▶ [WHAT TO DO]: The stretch wanted below opens at the line containing "set_option Elab.async false" and closes at the line containing "map the first". Please return it exactly, with no other lines.

▶ [DATASET RECORDS]:
Start of Block
-- ==== Sys2Proof/Tests/Slice0.lean ====
section
/-!
SUPPORT. Tests. Witnesses that the hypotheses of the statements are met together (`wit_…`), by states and operands at the ends of the
ranges that clauses name; the limits of WellFormed; words of the encoding tables; and single instructions on small states, with
results worked out by hand from the rules that they name (`test_…`).
-/

set_option Elab.async false

namespace Sys2Proof.Tests

open Machine

/-- A state in which a resident thread of context 0 and launch 0 is at its turn: slot 0 of tile 0, page tables that map the first
gigabyte, granules 0 to 7 of slice 0 and of B-store 0 granted, a record in RecFree. -/
def base : State :=
  let s := State.reset.withFetchWord 16 0
  let s := (s.cwSet (ctxOff 0 + 16) 0x80000).cwSet 0x60000 0x8080808080808080
  let s := (s.cwSet 0x60040 0x8080808080808080).setByte (State.reset.hbmLoc 0x80008).key 0x40#8
  { s with cur := { npc := 0x40004 }, issueQ := [] }

/-- The same state with its thread changed. -/
def thr (f : Thread → Thread) (s : State := base) : State := s.setThr (f s.thr)
/-- With general registers. -/
def regs (g : FMap Word) (s : State := base) : State := thr (fun t => { t with g := g }) s
/-- With control registers changed. -/
def ctl (f : Ctl → Ctl) (s : State := base) : State := thr (fun t => { t with ctl := f t.ctl }) s
/-- With its core changed. -/
def core (f : Core → Core) (s : State := base) : State := s.modHere f
/-- With vector rows. -/
def rows (v : FMap Line) (s : State := base) : State := core (fun k => { k with rows := v }) s
/-- With launch 0 changed. -/
def launch (f : Launch → Launch) (s : State := base) : State := { s with launches := s.launches.set 0 (f (s.launch 0)) }
/-- With its thread in runtime mode. -/
def priv (s : State := base) : State := thr (fun t => { t with rt := true }) s
/-- With the operands of an event. -/
def args (ns : List Nat) (s : State := base) : State := { s with args := ns }

/-- The terms of the statements as functions: an access, lines, a part of a line, a far access that pass the checks; nothing that a release waits for. -/
def opened (s : State) (ea n : Nat) : Bool := @decide (SliceOpen s ea n) (by delta SliceOpen Granted; exact inferInstance)
def lined (s : State) (ea n : Nat) : Bool := decide (ea % 64 = 0) && @decide (LinesOpen s ea n) (by delta LinesOpen Granted NearDone; exact inferInstance)
def parted (s : State) (ea n : Nat) : Bool := @decide (PartOpen s ea n) (by delta PartOpen Granted NearDone; exact inferInstance)
def farOff (s : State) (ea n : Nat) : Bool := @decide (FarOpen s ea n) (by delta FarOpen; exact inferInstance)
def still (s : State) (sc : FScope) : Bool := decide (s.src.pend = []) && s.passedOn s.cur.core sc

/-- A window of a long instruction, and an access that is owed. -/
def win (wid left : Nat) (dests : List Dest) (need : Nat) (writes : List RegWrite) (flags : BitVec 5 := 0) (acq : Bool := false)
    (tab : Option TabUse := none) : Window :=
  { wid := wid, left := left, dests := dests, need := need, writes := writes, flags := flags, acq := acq, tab := tab }
def owed (msg owner : Nat) (load pod : Bool) (rel : Bool := false) : Pending :=
  { msg := msg, owner := owner, load := load, pod := pod, rel := rel }
/-- Another address than a context's is granted to it. -/
def granted (s : State) (ctx ea : Nat) : Bool := @decide (Granted s ctx ea) (by delta Granted; exact inferInstance)

/-- What comes before an instruction's own effect is passed, and what it leaves meets a condition. -/
def rdy (i : Instr) (s : State := base) (p : State → Bool := fun _ => true) : Bool :=
  match s.vetted i with
  | .ok t => p t
  | .error _ => false

theorem rdy_ready {i : Instr} {s : State} {p : State → Bool} (h : rdy i s p = true) : ∃ t, Ready i s t ∧ p t = true := by
  unfold rdy at h
  split at h
  · exact ⟨_, ‹_›, h⟩
  · cases h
End of Block
▶ [TASK SOLUTION]:
set_option Elab.async false

namespace Sys2Proof.Tests

open Machine

/-- A state in which a resident thread of context 0 and launch 0 is at its turn: slot 0 of tile 0, page tables that map the first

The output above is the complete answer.